[Swift]LeetCode526. 优美的排列 | Beautiful Arrangement

★★★★★★★★★★★★★★★★★★★★★★★★★★★★★★★★★★★★★★★★
➤微信公众号：山青咏芝（shanqingyongzhi）
➤博客园地址：山青咏芝（https://www.cnblogs.com/strengthen/）
➤GitHub地址：https://github.com/strengthen/LeetCode
➤原文地址：https://www.cnblogs.com/strengthen/p/10403153.html 
➤如果链接不是山青咏芝的博客园地址，则可能是爬取作者的文章。
➤原文已修改更新！强烈建议点击原文地址阅读！支持作者！支持原创！
★★★★★★★★★★★★★★★★★★★★★★★★★★★★★★★★★★★★★★★★Suppose you have N integers from 1 to N. We define a beautiful arrangement as an array that is constructed by these N numbers successfully if one of the following is true for the ith position (1 <= i <= N) in this array:

1. The number at the ith position is divisible by i.
2. i is divisible by the number at the ith position. 

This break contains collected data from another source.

/-- Settles O34: of the three ends of a command only OK changes anything that the statement names. -/
theorem onlyOkCommandsChangeState : Obligations.OnlyOkCommandsChangeState := by
  unfold Obligations.OnlyOkCommandsChangeState
  intro i s t h hchanged
  cases exec_commandEnd h with
  | refused why => exact absurd ⟨rfl, rfl, rfl⟩ hchanged
  | raised st => exact absurd ⟨rfl, rfl, rfl⟩ hchanged
  | done hok _ => exact hok

/-- Settles O33: the codes are the definition's, and a command that is not refused ends with one of them. -/
theorem statusCodesAreTheTable : Obligations.StatusCodesAreTheTable := by
  unfold Obligations.StatusCodesAreTheTable
  refine ⟨rfl, rfl, rfl, rfl, rfl, fun i s t h hnone => ?_⟩
  have code {u : State} {st : Status} : statusIs u st → ∃ r, u.resp = some r ∧ r.status.toNat ≤ 4 := by
    rintro ⟨r, hr, hst⟩
    exact ⟨r, hr, hst ▸ statusCode_le_four st⟩
  cases exec_commandEnd h with
  | refused why => exact absurd hnone (markRefused_ne_none _ why)
  | raised st => exact code (statusIs_returns s st)
  | done hok _ => exact code hok

end Sys2Proof.Proofs

/-! PROOFS. Reset and hazards (spec/70_reset_and_hazards.md R280, R281, R286, R301): the power-on state and DEC_RESET, the end of a started
line by the watchdog, and the end of an encode by a measure that each of its steps lowers. -/

namespace Sys2Proof.Proofs

open Sys2Proof Sys2Proof.Machine Sys2Proof.F64

/-! ## The reset values of the arrays and of the agents (R280) -/

/-- The buffers of `Memory.reset` read as 0.0 (10_state R30 to R32). -/
theorem buffersAt_reset {x : Nat} (hx : x < width) :
    lumaAt Memory.reset x = .ok F64.zero ∧ crAt Memory.reset x = .ok F64.zero ∧ cbAt Memory.reset x = .ok F64.zero :=
  ⟨memRead_of_lt _ _ hx, memRead_of_lt _ _ hx, memRead_of_lt _ _ hx⟩

/-- An IMG with no cell listed is black (10_state R33). -/
theorem pixelAt_of_img_nil {m : Memory} (h : m.img = []) {x y : Nat} (hx : x < width) (hy : y < height) :
    pixelAt m x y = .ok black := by
  rw [pixelAt, h, readImg_of_lt _ hx hy]
  rfl

/-- DEC_RESET clears IMG whatever RESET_KEEPS_BUFFERS is (41_sync_state_machine R140). -/
theorem decoderReset_img (keepsBuffers : Bool) (d : Decoder) : (decoderReset keepsBuffers d).mem.img = [] := by
  cases keepsBuffers <;> rfl

theorem configOk_standard : configOk Config.standard = true := by decide +kernel

theorem decoderOk_powerOn (cfg : Config) : DecoderOk cfg Decoder.reset where
  line := by decide
  rate := nofun
  dc := by decide +kernel
  previous := by decide +kernel
  freq := by decide +kernel
  mem := memoryOk_reset

/-! ## The end of a line (R301) -/

/-- The DEC_SAMPLE command of one sample of a stream (30_encoding R92). -/
def sampleCommand (raw : F64) : Command := { word := encode .decSample, a0 := raw, a1 := F64.zero, a2 := F64.zero, b0 := .none }

theorem sampleMoves_cons (raw : F64) (raws : List F64) :
    sampleMoves (raw :: raws) = .command (sampleCommand raw) :: sampleMoves raws := rfl

/-- The next sample of a stream: the step that takes it is a completed tick, with the rest of the script to come. -/
theorem step_sampleCommand {s : State} {sr raw : F64} {rest : List HostMove} (hline : s.dec.currentLine < height)
    (hsr : s.dec.sr = some sr) (hraw : unitSample raw = true) (hs : s.script = .command (sampleCommand raw) :: rest) :
    ∃ t, step s = .next t ∧ tickOf sr (s.present (sampleCommand raw) rest) t ∧ t.dec.sr = some sr ∧ t.script = rest := by
  obtain ⟨t, -, hexec, -, -, -, -, -, -, hsr'⟩ := decSampleCompletes (s.present (sampleCommand raw) rest) sr hsr hraw hline
  obtain ⟨-, hscript, -⟩ := exec_fixed hexec
  exact ⟨t, (stepRunsTheDecodedCommand s _ _ _ hs (decode_encode .decSample)).trans hexec, ⟨hsr, hraw, hexec⟩, hsr', hscript⟩

/-- While the line goes on each sample raises its counter, which stays within the watchdog's threshold: by induction over the stream. -/
theorem scanning_ends {s : State} {sr : F64} {raws : List F64} {rest : List HostMove} (hinv : Inv s)
    (hcount : lineCounterOk s.cfg.num s.dec) (hsr : s.dec.sr = some sr) (hst : s.dec.syncState = .scanning)
    (hs : s.script = sampleMoves raws ++ rest) (hraws : ∀ raw ∈ raws, unitSample raw = true)
    (hlong : lastLineSample s.cfg.num sr + 1 ≤ (s.dec.samplesSinceLineStart + raws.length : Nat)) :
    ∃ (k : Nat) (t : State), k ≤ raws.length ∧ Sys2Proof.core.run k s = .next t ∧ t.dec.syncState ≠ .scanning := by
  induction raws generalizing s with
  | nil =>
    have hwithin := hcount sr hsr hst
    rw [List.length_nil, Nat.add_zero] at hlong
    omega
  | cons raw raws ih =>
    rw [sampleMoves_cons, List.cons_append] at hs
    obtain ⟨u, hstep, htick, hsr', hs'⟩ := step_sampleCommand hinv.dec.line hsr (hraws _ (.head _)) hs
    by_cases hst' : u.dec.syncState = .scanning
    · obtain ⟨-, -, -, -, hcounter, -⟩ := scanArmEndsTheLine _ u sr htick hst
      have hcounter' : u.dec.samplesSinceLineStart = s.dec.samplesSinceLineStart + 1 := hcounter
      have hinv' := stepKeepsTheInvariant s u hinv hstep
      have hcount' := lineCounterStaysBelowTheWatchdog s u hinv hstep (hsr'.trans hsr.symm) hcount
      have hlong' : lastLineSample u.cfg.num sr + 1 ≤ (u.dec.samplesSinceLineStart + raws.length : Nat) := by
        rw [(step_agentsNext hstep).cfg, hcounter', Nat.add_assoc, Nat.add_comm 1]
        exact hlong
      obtain ⟨k, t, hk, hrun, hend⟩ :=
        ih hinv' hcount' hsr' hst' hs' (fun r hr => hraws r (.tail _ hr)) hlong'
      exact ⟨k + 1, t, Nat.succ_le_succ hk, (run_next hstep).trans hrun, hend⟩
    · exact ⟨1, u, Nat.succ_le_succ (Nat.zero_le _), run_next hstep, hst'⟩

Now given N, how many beautiful arrangements can you construct?

Example 1:

Input: 2
Output: 2
Explanation: 

The first beautiful arrangement is [1, 2]:

Number at the 1st position (i=1) is 1, and 1 is divisible by i (i=1).

Number at the 2nd position (i=2) is 2, and 2 is divisible by i (i=2).

The second beautiful arrangement is [2, 1]:

Number at the 1st position (i=1) is 2, and 2 is divisible by i (i=1).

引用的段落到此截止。